[Activity]:
Within the records below is a range that opens at the line with "V[k][n] (R470). -/" and closes at the line with "def interpolate (lo". Return that range word for word, both ends included, and only that range.

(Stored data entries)
- - - -
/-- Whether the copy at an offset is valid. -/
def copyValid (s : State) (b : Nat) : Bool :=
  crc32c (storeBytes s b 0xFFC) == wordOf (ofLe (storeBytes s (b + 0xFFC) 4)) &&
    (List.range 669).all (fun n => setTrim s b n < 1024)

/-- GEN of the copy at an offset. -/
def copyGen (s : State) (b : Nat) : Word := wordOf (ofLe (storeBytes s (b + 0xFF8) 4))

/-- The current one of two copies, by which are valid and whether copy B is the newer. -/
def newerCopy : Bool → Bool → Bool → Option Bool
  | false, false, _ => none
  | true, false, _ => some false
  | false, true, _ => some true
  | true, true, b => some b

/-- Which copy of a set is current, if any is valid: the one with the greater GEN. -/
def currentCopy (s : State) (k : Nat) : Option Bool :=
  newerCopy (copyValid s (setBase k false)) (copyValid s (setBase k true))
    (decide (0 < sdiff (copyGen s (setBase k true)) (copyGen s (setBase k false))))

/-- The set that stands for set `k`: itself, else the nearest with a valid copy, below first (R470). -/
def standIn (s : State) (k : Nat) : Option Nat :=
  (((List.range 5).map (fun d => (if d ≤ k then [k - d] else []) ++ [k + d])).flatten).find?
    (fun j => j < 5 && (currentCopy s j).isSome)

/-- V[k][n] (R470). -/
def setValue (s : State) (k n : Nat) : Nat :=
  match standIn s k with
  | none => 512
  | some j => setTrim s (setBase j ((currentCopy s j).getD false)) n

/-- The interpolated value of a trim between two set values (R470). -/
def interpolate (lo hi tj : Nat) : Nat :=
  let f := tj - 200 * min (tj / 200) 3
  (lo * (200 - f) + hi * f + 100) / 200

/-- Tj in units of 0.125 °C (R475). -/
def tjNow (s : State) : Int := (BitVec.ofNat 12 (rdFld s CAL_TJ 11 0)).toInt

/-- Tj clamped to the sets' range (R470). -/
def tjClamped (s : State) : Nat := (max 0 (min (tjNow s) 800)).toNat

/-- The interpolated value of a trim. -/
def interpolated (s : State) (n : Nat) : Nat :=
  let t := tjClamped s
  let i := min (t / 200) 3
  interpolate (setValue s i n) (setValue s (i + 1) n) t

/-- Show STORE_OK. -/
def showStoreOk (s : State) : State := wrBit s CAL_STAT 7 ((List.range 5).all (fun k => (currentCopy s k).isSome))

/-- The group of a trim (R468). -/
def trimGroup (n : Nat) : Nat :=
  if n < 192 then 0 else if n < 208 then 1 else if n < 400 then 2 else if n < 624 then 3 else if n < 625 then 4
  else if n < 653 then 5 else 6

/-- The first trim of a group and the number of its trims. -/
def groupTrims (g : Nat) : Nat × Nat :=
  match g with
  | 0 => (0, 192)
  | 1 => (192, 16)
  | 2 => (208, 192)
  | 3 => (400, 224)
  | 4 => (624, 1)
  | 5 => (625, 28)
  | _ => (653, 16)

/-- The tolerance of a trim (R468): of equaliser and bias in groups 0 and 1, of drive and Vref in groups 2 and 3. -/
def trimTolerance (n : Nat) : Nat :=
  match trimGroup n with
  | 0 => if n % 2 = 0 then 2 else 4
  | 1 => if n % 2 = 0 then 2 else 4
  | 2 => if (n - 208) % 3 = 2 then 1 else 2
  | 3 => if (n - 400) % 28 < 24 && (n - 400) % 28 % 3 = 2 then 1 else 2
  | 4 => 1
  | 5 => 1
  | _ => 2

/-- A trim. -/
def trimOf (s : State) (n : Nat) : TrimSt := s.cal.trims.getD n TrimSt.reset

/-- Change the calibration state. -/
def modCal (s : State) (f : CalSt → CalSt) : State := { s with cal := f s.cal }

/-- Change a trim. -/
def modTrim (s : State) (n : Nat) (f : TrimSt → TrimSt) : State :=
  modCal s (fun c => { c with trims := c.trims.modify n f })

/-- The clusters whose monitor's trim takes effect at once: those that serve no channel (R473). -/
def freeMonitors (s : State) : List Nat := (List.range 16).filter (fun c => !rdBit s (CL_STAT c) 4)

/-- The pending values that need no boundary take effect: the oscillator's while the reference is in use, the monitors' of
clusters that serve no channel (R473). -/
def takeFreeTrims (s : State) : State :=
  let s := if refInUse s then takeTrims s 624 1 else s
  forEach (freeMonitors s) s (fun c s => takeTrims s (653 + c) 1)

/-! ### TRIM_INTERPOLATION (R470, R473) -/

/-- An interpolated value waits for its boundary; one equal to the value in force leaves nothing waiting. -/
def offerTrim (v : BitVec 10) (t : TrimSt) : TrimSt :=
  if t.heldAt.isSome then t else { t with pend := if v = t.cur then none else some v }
- - - -
[Task solution]:
/-- V[k][n] (R470). -/
def setValue (s : State) (k n : Nat) : Nat :=
  match standIn s k with
  | none => 512
  | some j => setTrim s (setBase j ((currentCopy s j).getD false)) n

/-- The interpolated value of a trim between two set values (R470). -/
def interpolate (lo hi tj : Nat) : Nat :=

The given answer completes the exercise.